Single molecule real-time (SMRT) sequencing was developed by Nanofluidics, Inc. and commercialized by Pacific Biosciences, USA. In this technology, template is prepared through ligation of single-stranded hairpin structured adaptor to the cDNA ends (thereby generating a bell-shaped structure called SMRT-bell). Single molecules of DNA polymerase are immobilized at the bottom using biotin–streptavidin interaction in zepoliter-sized wells, also called zero-mode waveguides (ZMWs), and four dNTPs in high concentration with different fluorophore labelled are used for rapid DNA synthesis using strand displacing polymerase (Levene et al. 2003). One advantage is that a cDNA molecule can be sequenced multiple times. Moreover, direct sequencing instead of clonal multiplication allows the sequence to be read in real-time (Eid et al. 2009). Each SMRT cell can generate ∼50 k reads and up to 1 Gb of data in 4 h.

5.3.4.6 Oxford Nanopore Technologies

In a nanopore system, a sequencing flow cell composed of hundreds of micro-wells containing a synthetic bilayer and punctured by biologic nanopores (Wang et al. 2015). Sequencing is achieved simply by precise measuring the changes in current induced as a result of incorporation of bases through the nanopores with the help of a molecular motor protein. Library is prepared by ligating adapters to cDNA ends in a manner that first adapter can bind with motor enzyme and second adapter (a hairpin oligonucleotide) can bind with another HP motor protein. Therefore, simultaneously two strands can be sequenced from a single molecule and increase the accuracy in comparison with SMRT technology. This is a highly throughput technology where a single run (18 h) can generate more than 90 Mb of sequencing data with maximum read lengths of more than 60 kb using MinION platform (USB-powered, portable sequencer) (Ashton et al. 2015).

5.3.5 Quality Control

The raw sequence data output from the system is obtained in ‘FASTQ’ format. A quality score, known as Phred quality score (Q) determines the quality of the sequence. Generally, Q >28 indicates good quality of the transcriptome, while Q <20 has a poor quality. Several other parameters, such as technical artefacts (adaptor, primer dimer, etc.) and biological artefacts (other sequence contamination) can interfere with the quality. To test these parameters, number of overrepresented sequence, duplicate reads and kmer count (a measure for technical artefact) are examined. Once such artefacts are determined, the contaminated sequences are removed by filtering and trimming using processing software to generate processed reads.

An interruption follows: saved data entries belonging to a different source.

/-- Encoding checks of a whole stage list with its predicate lists, in ascending offset (R201). -/
def chainChecks (n : Nat) (b : Bytes) : List (Nat × Bool) :=
  let ts := (List.range n).map (stageAt b n)
  let st := (List.range n).map fun i =>
    let prev := if i = 0 then none else ts[i - 1]?
    let ab := (ts.take i).any Stage.blocking
    (sortBy (·.1) (stageChecks n i (ts.getD i {}) prev ab)).map fun c => (128 + 128 * i + c.1, c.2)
  let pr := (List.range n).map fun i =>
    let t := ts.getD i {}
    if t.op != sFILTER then []
    else
      [(2176 + 128 * i + 5, (List.range 8).all fun p => !bit (fld t.preds (16 * p + 5) 1) 0)] ++
      ((List.range 8).map fun p => (predChecks t.rowBytes (slice t.preds (16 * p) 16)).map fun c =>
        (2176 + 128 * i + 16 * p + c.1, c.2)).flatten
  st.flatten ++ pr.flatten

/-! Reference numbers of a CHAIN's segments: 0 the stage list, 1 the result record, then four for each stage. -/
def refA (i : Nat) : Nat := 16 + 4 * i
def refB (i : Nat) : Nat := 17 + 4 * i
def refC (i : Nat) : Nat := 18 + 4 * i
def refL (i : Nat) : Nat := 19 + 4 * i

/-- The references a stage uses: number, reference, rights, whether it is an output. -/
def stageRefs (i : Nat) (t : Stage) : List (Nat × OpRef × Nat × Bool) :=
  [(refA i, t.a, rtR + rtC, false), (refB i, t.b, rtW + rtC, true), (refC i, t.c, rtR + rtC, false),
   (refL i, if t.op = sGATHER then t.late else {}, rtW + rtC, true)].filter fun r => !r.2.1.zero

/-- Staging that a CHAIN needs beside its working chunk: state and tail (R201). -/
def chainState (ts : List Stage) : Nat :=
  let state := (ts.map fun t =>
    if t.op = sTOPK then fld t.body 4 2 * (16 + t.outLen)
    else if t.op = sREDUCE then 48 * (t.rowBytes / tySize t.etype) else 0).sum
  let (tail, _) := ts.foldl (fun (acc, rows) t =>
      let acc := match rows with
        | none => acc
        | some r => acc + r * t.outLen
      (acc, if t.op = sTOPK then some (fld t.body 4 2) else if t.op = sREDUCE then some 1 else rows))
    ((0, none) : Nat × Option Nat)
  state + tail

/-! Values and comparisons. -/

/-- Order key of a field: `none` is a NaN; infinities lie beyond every finite value. -/
def fieldKey (ft v : Nat) : Option Int :=
  if ft ≤ 3 then some (v : Int)
  else if ft ≤ 7 then some (signed v (8 * ftSize ft))
  else match decodeNum (if ft = 8 then tyFP16 else if ft = 9 then tyBF16 else tyFP32) v with
    | .fin a => some a
    | .pinf => some (2 ^ 400)
    | .ninf => some (-(2 ^ 400))
    | .nan => none

/-- One comparison of R206. -/
def compareField (cmp ft x y : Nat) : Bool :=
  if cmp = 6 then x &&& y != 0
  else if cmp = 7 then x &&& y == 0
  else match fieldKey ft x, fieldKey ft y with
    | some a, some b =>
      if cmp = 0 then a == b else if cmp = 1 then a != b else if cmp = 2 then decide (a < b)
      else if cmp = 3 then decide (a ≤ b) else if cmp = 4 then decide (b < a) else decide (b ≤ a)
    | _, _ => cmp == 1

/-- Whether a row passes a predicate list (R206). -/
def rowPasses (preds row : Bytes) : Bool :=
  let rs := ((List.range 8).map fun p => slice preds (16 * p) 16).filter fun r => bit (fld r 5 1) 0
  (List.range 8).all fun g =>
    let mine := rs.filter fun r => fld r 4 1 == g
    mine.isEmpty || mine.any fun r =>
      compareField (fld r 3 1) (fld r 2 1) (fld row (fld r 0 2) (ftSize (fld r 2 1))) (fld r 8 (ftSize (fld r 2 1)))

/-- The output row of EMIT (R206). -/
def emitRow (e : Nat) (r : Row) : Bytes :=
  if e = 0 then r.data else if e = 1 then leBytes 8 r.id else leBytes 8 r.id ++ r.data

/-- Order key of an element against a threshold. -/
def elemKey (ty code : Nat) : Option Int :=
  match decodeNum ty code with
  | .fin a => some a
  | .pinf => some (2 ^ 400)
  | .ninf => some (-(2 ^ 400))
  | .nan => none

/-- The rows a THRESHOLD emits for one input row (R207). -/
def thresholdRow (t : Stage) (r : Row) : List Row :=
  let n := t.rowBytes / tySize t.etype
  let thr := if tyFloat t.etype then elemKey tyFP32 (fld t.body 0 4) else some (signed (fld t.body 0 8) 64 * 2 ^ 149)
  let mode := fld t.body 8 1
  (List.range n).filterMap fun i =>
    let code := fld r.data (i * tySize t.etype) (tySize t.etype)
    match elemKey t.etype code, thr with
    | some x, some y =>
      let hit := if mode = 0 then decide (y ≤ x.natAbs) else if mode = 1 then decide (y ≤ x) else decide (x ≤ y)
      if hit then
        let v := if tyFloat t.etype then (encodeNum tyFP32 none (decodeNum t.etype code)).1
          else unsigned (signed code (8 * tySize t.etype)) 32
        some { id := r.id, data := leBytes 8 r.id ++ leBytes 4 i ++ leBytes 4 v }
      else none
    | _, _ => none

/-- Insert into a TOPK selection of at most `k` rows, ordered by (key, ROWID) (R208). -/
def topInsert (k : Nat) (x : Int × Nat × Bytes) (l : List (Int × Nat × Bytes)) : List (Int × Nat × Bytes) :=
  let before := l.takeWhile fun y => y.1 < x.1 || (y.1 == x.1 && decide (y.2.1 < x.2.1))
  (before ++ x :: l.drop before.length).take k

/-- Fold rows into the state of a TOPK (R208). -/
def topFold (t : Stage) (l : List (Int × Nat × Bytes)) (rows : List Row) : List (Int × Nat × Bytes) :=
  rows.foldl (fun l r =>
    let ft := fld t.body 2 1
    match fieldKey ft (fld r.data (fld t.body 0 2) (ftSize ft)) with
    | none => l
    | some key => topInsert (fld t.body 4 2) ((if fld t.body 3 1 = 0 then -key else key), r.id, emitRow t.emit r) l) l

/-- Elements of a row. -/
def rowElems (ty : Nat) (row : Bytes) : List Num := (decodeElems ty (row.length / tySize ty) row).1

/-- Fold rows into the accumulators of a REDUCE (R209). -/
def redFold (t : Stage) (xs : List Accum) (rows : List Row) : List Accum :=
  rows.foldl (fun xs r => zipAcc (Accum.merge (fld t.body 0 1)) xs
    ((rowElems t.etype r.data).map fun v => Accum.enter (fld t.body 0 1) {} v)) xs

/-- Round a row of values to a type, unpadded: bytes and flags. -/
def roundRow (ty : Nat) (vs : List Num) : Bytes × Nat :=
  let (b, f) := encodeElems ty none 0 vs
  (b.take (vs.length * tySize ty), f)

/-- The output row of a REDUCE, and its flags (R209). -/
def redRow (t : Stage) (xs : List Accum) : Row × Nat :=
  let n := t.rowBytes / tySize t.etype
  let xs := xs ++ List.replicate (n - xs.length) {}
  let (b, f) := roundRow t.otype (xs.map fun x => x.result (fld t.body 0 1))
  ({ id := 0, data := b }, f)

/-! Running a chunk. -/

/-- What running stages over rows gives: the work, or why it stopped. -/
inductive ChainStop where
  /-- An index or entry is invalid: stage and position. -/
  | bad (stage pos : Nat)
  /-- A read met a dead tray, or a granule that cannot be read. -/
  | fault (status : Nat) (ps : List Seg)
  deriving DecidableEq, Repr

/-- A key of a late mark: stage and index in the chunk's stream. -/
def lateKey (stage i : Nat) : Nat := stage * 2 ^ 32 + i

/-- Read one row of a table for a gather: zero-filled where it is marked late and lies on a tray (R204). -/
def State.gatherRow (s : State) (ps : List Seg) (n : Nat) (late : Bool) : Except ChainStop (Bytes × Bool) :=
  if late && ps.any fun g => g.tier == tierTRAY then .ok (List.replicate n 0, true)
  else match s.readFault ps with
    | some st => .error (.fault st ps)
    | none => .ok (s.readPieces ps, false)

/-- Run a GATHER over indices: the output rows, and which are late (R203, R204). -/
def State.runGather (s : State) (c : Cmd) (lates : List Nat) (si : Nat) (t : Stage) :
    Nat → List (Nat × Nat) → Except ChainStop (List Row × List Nat)
  | _, [] => .ok ([], [])
  | j, (rid, idx) :: rest =>
    if 64 * t.a.gran < idx * t.stride + t.rowBytes then .error (.bad si rid)
    else
      match s.gatherRow (c.pieces (refA si) (idx * t.stride) t.rowBytes) t.rowBytes (lates.contains (lateKey si j)) with
      | .error e => .error e
      | .ok (d, l) =>
        match s.runGather c lates si t (j + 1) rest with
        | .error e => .error e
        | .ok (rs, ls) => .ok ({ id := rid, data := d } :: rs, if l then j :: ls else ls)

/-- Run one non-blocking stage over a stream. -/
def State.runStage (s : State) (c : Cmd) (lates : List Nat) (si : Nat) (t : Stage) (rows : List Row) :
    Except ChainStop (List Row × List Nat) :=
  if t.op = sGATHER then
    s.runGather c lates si t 0 (rows.map fun r => (r.id, if t.idxSrc = 2 then r.id else fld r.data 0 t.iw))
  else if t.op = sFILTER then
    .ok ((rows.filter fun r => rowPasses t.preds r.data).map fun r => { id := r.id, data := emitRow t.emit r }, [])
  else .ok ((rows.map (thresholdRow t)).flatten, [])

/-- Run stages from a stream up to the first blocking one: the work done, and the rows that enter it. -/
def State.runStages (s : State) (c : Cmd) (lates : List Nat) : List (Nat × Stage) → List Row → ChainWork →
    Except ChainStop ChainWork
  | [], _, w => .ok w
  | (si, t) :: ts, rows, w =>
    if t.blocking then .ok { w with fold := rows }
    else
      match s.runStage c lates si t rows with
      | .error e => .error e
      | .ok (out, ls) =>
        let w := { w with
          outs := Tab.put w.outs si out
          lates := if t.op = sGATHER then Tab.put w.lates si ls else w.lates
          nread := w.nread + (if t.op = sGATHER then out.length else 0) }
        s.runStages c lates ts out w

/-- The stages of a CHAIN. -/
def Cmd.nstages (c : Cmd) : Nat := fld c.desc 64 8 % 32
def Cmd.stageList (c : Cmd) : List Stage := (List.range c.nstages).map (stageAt c.stages c.nstages)

/-- Stage-0 input rows `start … start+n-1` of a record stage, or the indices of a GATHER. -/
def State.inputRows (s : State) (c : Cmd) (t : Stage) (start n : Nat) : Except ChainStop (List Row) :=
  let ps := if t.op = sGATHER then c.pieces (refC 0) (start * t.iw) (n * t.iw)
    else c.pieces (refA 0) (start * t.rowBytes) (n * t.rowBytes)
  let w := if t.op = sGATHER then t.iw else t.rowBytes
  match s.readFault ps with
  | some st => .error (.fault st ps)
  | none =>
    let d := s.readPieces ps
    .ok ((List.range n).map fun i => { id := start + i, data := slice d (i * w) w })

/-- Stage-0 output of one input row of a FILTER or THRESHOLD, in bytes. -/
def outBytes (t : Stage) (r : Row) : Nat :=
  if t.op = sFILTER then (if rowPasses t.preds r.data then t.outLen else 0) else 16 * (thresholdRow t r).length

/-- The longest run of rows whose stage-0 output fits in 64 KiB, of at least one row (R213): how many. -/
def State.runLength (s : State) (c : Cmd) (t : Stage) (start : Nat) : Nat → Nat → Nat → Nat
  | 0, n, _ => n
  | fuel + 1, n, used =>
    match s.inputRows c t (start + n) 1 with
    | .error _ => n + 1
    | .ok rs =>
      let k := used + (rs.map (outBytes t)).sum
      if 0 < n ∧ 65536 < k then n else s.runLength c t start fuel (n + 1) k

/-- How many stage-0 input rows the chunk that begins at `start` takes. -/
def State.chunkRows (s : State) (c : Cmd) (t : Stage) (start : Nat) : Nat :=
  let left := t.inputRows - start
  if t.op = sFILTER ∨ t.op = sTHRESHOLD then s.runLength c t start left 0 0
  else
    let w := if t.op = sGATHER then t.rowBytes else if t.op = sCOMBINE then t.converted else t.rowBytes
    min left (max 1 (65536 / w))

/-- Run a chunk of a streaming chain: its stage-0 rows through the stages (R213). -/
def State.runChunk (s : State) (c : Cmd) (lates : List Nat) (start n : Nat) : Except ChainStop ChainWork :=
  match c.stageList.zipIdx.map fun (t, i) => (i, t) with
  | [] => .ok {}
  | (i, t) :: ts =>
    match s.inputRows c t start n with
    | .error e => .error e
    | .ok rows =>
      let w : ChainWork := { start := start, count := n }
      if t.op = sGATHER then
        match s.runGather c lates 0 t 0 (rows.map fun r => (r.id, leNat r.data)) with
        | .error e => .error e
        | .ok (out, ls) =>
          s.runStages c lates ts out { w with outs := [(0, out)], lates := [(0, ls)], nread := out.length }
      else s.runStages c lates ((i, t) :: ts) rows w

/-- The output of a blocking stage's state, and its flags. -/
def blockOut (t : Stage) (st : ChainState) : List Row × Nat :=
  if t.op = sTOPK then (st.top.map fun x => { id := x.2.1, data := x.2.2 }, 0)
  else let (r, f) := redRow t st.red; ([r], f)

/-- Run the final unit (R213): the first blocking stage's output, and the stages after it. -/
def State.runTail (s : State) (c : Cmd) (lates : List Nat) : List (Nat × Stage) → List Row → ChainWork →
    Except ChainStop ChainWork
  | [], _, w => .ok w
  | (si, t) :: ts, rows, w =>
    if t.blocking then
      let st : ChainState := { top := topFold t [] rows, red := redFold t [] rows }
      let (out, f) := blockOut t st
      s.runTail c lates ts out { w with outs := Tab.put w.outs si out, flags := w.flags ||| f }
    else
      match s.runStage c lates si t rows with
      | .error e => .error e
      | .ok (out, ls) =>
        let w := { w with
          outs := Tab.put w.outs si out
          lates := if t.op = sGATHER then Tab.put w.lates si ls else w.lates
          nread := w.nread + (if t.op = sGATHER then out.length else 0) }
        s.runTail c lates ts out w

/-- The final unit of a chain with a blocking stage. -/
def State.runFinal (s : State) (c : Cmd) (lates : List Nat) : Except ChainStop ChainWork :=
  let ts := c.stageList.zipIdx.map fun (t, i) => (i, t)
  match ts.dropWhile fun t => !t.2.blocking with
  | [] => .ok {}
  | (bi, b) :: rest =>
    let (out, f) := blockOut b c.chain
    s.runTail c lates rest out { outs := [(bi, out)], flags := f }

/-! DISPATCH and COMBINE (R210–R212). -/

/-- The routing entries: EXPERT and WEIGHT codes. -/
def State.routing (s : State) (c : Cmd) (t : Stage) : Except ChainStop (List (Nat × Nat)) :=
  let n := t.dT * t.dK
  let ps := c.pieces (refC 0) 0 (8 * n)
  match s.readFault ps with
  | some st => .error (.fault st ps)
  | none =>
    let d := s.readPieces ps
    let es := (List.range n).map fun i => (fld d (8 * i) 2, fld d (8 * i + 2) 2, fld d (8 * i + 4) 4)
    match es.findIdx? fun e => (e.1 != 0xFFFF && decide (t.dE ≤ e.1)) || e.2.1 != 0 with
    | some i => .error (.bad 0 i)
    | none => .ok (es.map fun e => (e.1, e.2.2))

/-- Position codes (R210). -/
def posDROPPED : Nat := 0xFFFFFFFF
def posSKIPPED : Nat := 0xFFFFFFFE

/-- Assign entries, in list order, to the next free row of their expert (R211): counts and positions. -/
def assign (e cap : Nat) (experts : List Nat) : List Nat × List Nat :=
  experts.foldl (fun (cnt, pos) x =>
    if x = 0xFFFF then (cnt, pos ++ [posSKIPPED])
    else
      let n := cnt.getD x 0
      if cap ≤ n then (cnt, pos ++ [posDROPPED]) else (cnt.set x (n + 1), pos ++ [n]))
    (List.replicate e 0, [])

/-- A staged write over bytes `o …` of a reference. -/
def Cmd.stageAtRef (c : Cmd) (ref o : Nat) (d : Bytes) : List StagedWrite := stagePieces (c.pieces ref o d.length) d

/-- Bytes that hold `n` bits from bit `o` of a map: the present bytes at `cur` with those bits replaced. -/
def mergeBits (cur : Bytes) (o : Nat) (bs : List Bool) : Bytes :=
  let v := leNat cur
  let v := bs.zipIdx.foldl (fun v (b, i) => setBits v (o % 8 + i) 1 (b2n b)) v
  leBytes cur.length v

/-- Staged writes of bits `o …` of a bit map at byte `base` of a reference. -/
def State.stageBits (s : State) (c : Cmd) (ref base o : Nat) (bs : List Bool) : List StagedWrite :=
  if bs.isEmpty then []
  else
    let n := (o % 8 + bs.length + 7) / 8
    let ps := c.pieces ref (base + o / 8) n
    stagePieces ps (mergeBits (s.readPieces ps) o bs)
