-- ==== Sys2Proof/Machine/Engine.lean ====
section
/-!
DEFINITION. Requests that the switch's own engines send to other homes (R140, R142, R147): sending, answers, timeouts and
injection rates.
Marks: DEDUCED 23, in notes/assumptions.
-/
namespace Sys2Proof.Machine

/-! Injection rates (R147). -/

/-- Line rate of a port, MB/s (R152). -/
def State.lineMBps (s : State) (p : Nat) : Nat := if (s.portCfg p).laneMode = 1 then 200000 else 400000

/-- The egress port that an engine's packets to a home take: the bucket of the flow label 0. -/
def State.enginePort (s : State) (home : Nat) : Nat :=
  let r := Tab.getD s.bank.routes home {}
  r.map.getD (bucketOf (s.bank.seed.getD 0) { src := s.endpoint, dst := 0xF000 + home }) 0

/-- The rate toward a home; it starts at the egress port's line rate. -/
def State.ccRate (s : State) (home : Nat) : CcRate := Tab.getD s.fab.cc home { r := s.lineMBps (s.enginePort home) }

/-- A response with ECHO or CE: the rate falls, once a window. -/
def State.ccSeen (s : State) (home : Nat) (p : Packet) : State :=
  if !(p.echo || p.ce) then s
  else
    let c := s.ccRate home
    let d := max 1 (s.rd Reg.FAB_CC_CTL_DECR)
    let r := if s.on Reg.FAB_CC_CTL_ENABLE && !c.decreased then max (s.rd Reg.FAB_CC_MIN_MBPS) (c.r - c.r / 2 ^ d) else c.r
    let dec := c.decreased || s.on Reg.FAB_CC_CTL_ENABLE
    s.upFab fun b => { b with cc := Tab.put b.cc home { r := r, decreased := dec, congested := true } }

/-- CC_WINDOW_END: the window of `FAB_CC_CTL.WIN_US` ends (R147). -/
def ccWindowEnd (s : State) : State :=
  let step := fun (h : Nat) (c : CcRate) =>
    let line := s.lineMBps (s.enginePort h)
    let r := if !s.on Reg.FAB_CC_CTL_ENABLE then line
      else if c.congested then c.r else min line (c.r + s.rd Reg.FAB_CC_AI_MBPS)
    ({ r := r, decreased := false, congested := false } : CcRate)
  s.upFab fun b => { b with cc := Tab.mapVals b.cc step }

/-! Requests. -/

/-- Whether a command has an outstanding request with a tag. -/
def State.asked (s : State) (cid tag : Nat) : Bool := s.fab.eng.any fun e => e.2.cid == cid && e.2.tag == tag

/-- Record the answer to a command's request, by its tag. -/
def State.peerAnswer (s : State) (cid tag st : Nat) (d : Bytes) : State :=
  (s.upFab fun b => { b with eng := List.filter (fun e => e.2.cid != cid || e.2.tag != tag) b.eng }).upCid cid fun c =>
    { c with peers := Tab.put c.peers tag (st, d) }

/-- Send a request to another home (R140).  One to a dead home is answered TARGET_DEAD at once (R142). -/
def State.engSend (s : State) (cid tag home : Nat) (p : Packet) : State :=
  let seq := s.fab.nextSeq
  let p := Packet.seal { p with src := s.endpoint, dst := 0xF000 + home, seq := seq }
  let e : EngReq := { cid := cid, tag := tag, home := home, pkt := p, copies := 1, sentAt := s.hclk
                      due := s.hclk + s.timeoutHclk }
  if s.homeDead home then s.peerAnswer cid tag stTARGET_DEAD []
  else (s.upFab fun b => { b with eng := Tab.put b.eng seq e, nextSeq := (seq + 1) % 2 ^ 32 }).send connHE0 p

/-- Forget answers and requests with tags in a range. -/
def State.forgetPeers (s : State) (cid lo hi : Nat) : State :=
  (s.upFab fun b => { b with eng := List.filter (fun e => e.2.cid != cid || e.2.tag < lo || decide (hi ≤ e.2.tag)) b.eng }).upCid
    cid fun c => { c with peers := List.filter (fun p => p.1 < lo || decide (hi ≤ p.1)) c.peers }

/-- The READ of `n` bytes at a local address of a home, with a class, a region and a key (R330). -/
def readReq (home region key a n cls : Nat) : Packet :=
  { opcode := opREAD, flags := cls + 8, len := n, region := region, key := key, addr := home * 2 ^ 46 + a }

/-- The WRITE_FENCED of a granule. -/
def writeReq (home region key a cls : Nat) (d : Bytes) : Packet :=
  { opcode := opWRITE_FENCED, flags := cls + 8, len := d.length, region := region, key := key, addr := home * 2 ^ 46 + a
    payload := d }

/-- What an answer means for its request: `none` where the request is to be sent again (R140). -/
def State.engOutcome (s : State) (e : EngReq) (st : Nat) : Option Nat :=
  if st = stRETRY then (if e.copies ≤ s.cfg.device.retries then none else some stTIMEOUT) else some st

/-- Send the next copy of a request: RETX set, and timed afresh. -/
def State.engResend (s : State) (seq : Nat) (e : EngReq) : State :=
  let p := Packet.seal { e.pkt with flags := setBits e.pkt.flags 6 1 1 }
  let e := { e with pkt := p, copies := e.copies + 1, sentAt := s.hclk, due := s.hclk + s.timeoutHclk }
  (s.upFab fun b => { b with eng := Tab.put b.eng seq e }).send connHE0 p

/-- CC_WINDOW_END. -/
def execCcWindowEnd (s : State) : Host.Outcome State Fault Refusal := .next (ccWindowEnd s)

end Sys2Proof.Machine
end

5.3.6 Read mapping, assembly and annotation

Once the reads are generated, they are to be assembled to identify the genes. Since the transcriptome reads are of very small length (30–100 nt) (though some platforms produce longer reads) and are to be matched ideally against genome sequence of the same organism (which is in case of plants can go up to thousands of megabases), a robust annotation system is required. Mostly, a compression algorithm is applied to reduce the computational load. Burrows–Wheeler algorithm is one such compression tool that helps in fast annotation of the sequences. Several annotation pipelines are available for de novo and reference-based annotation of transcriptomes and differential gene expression.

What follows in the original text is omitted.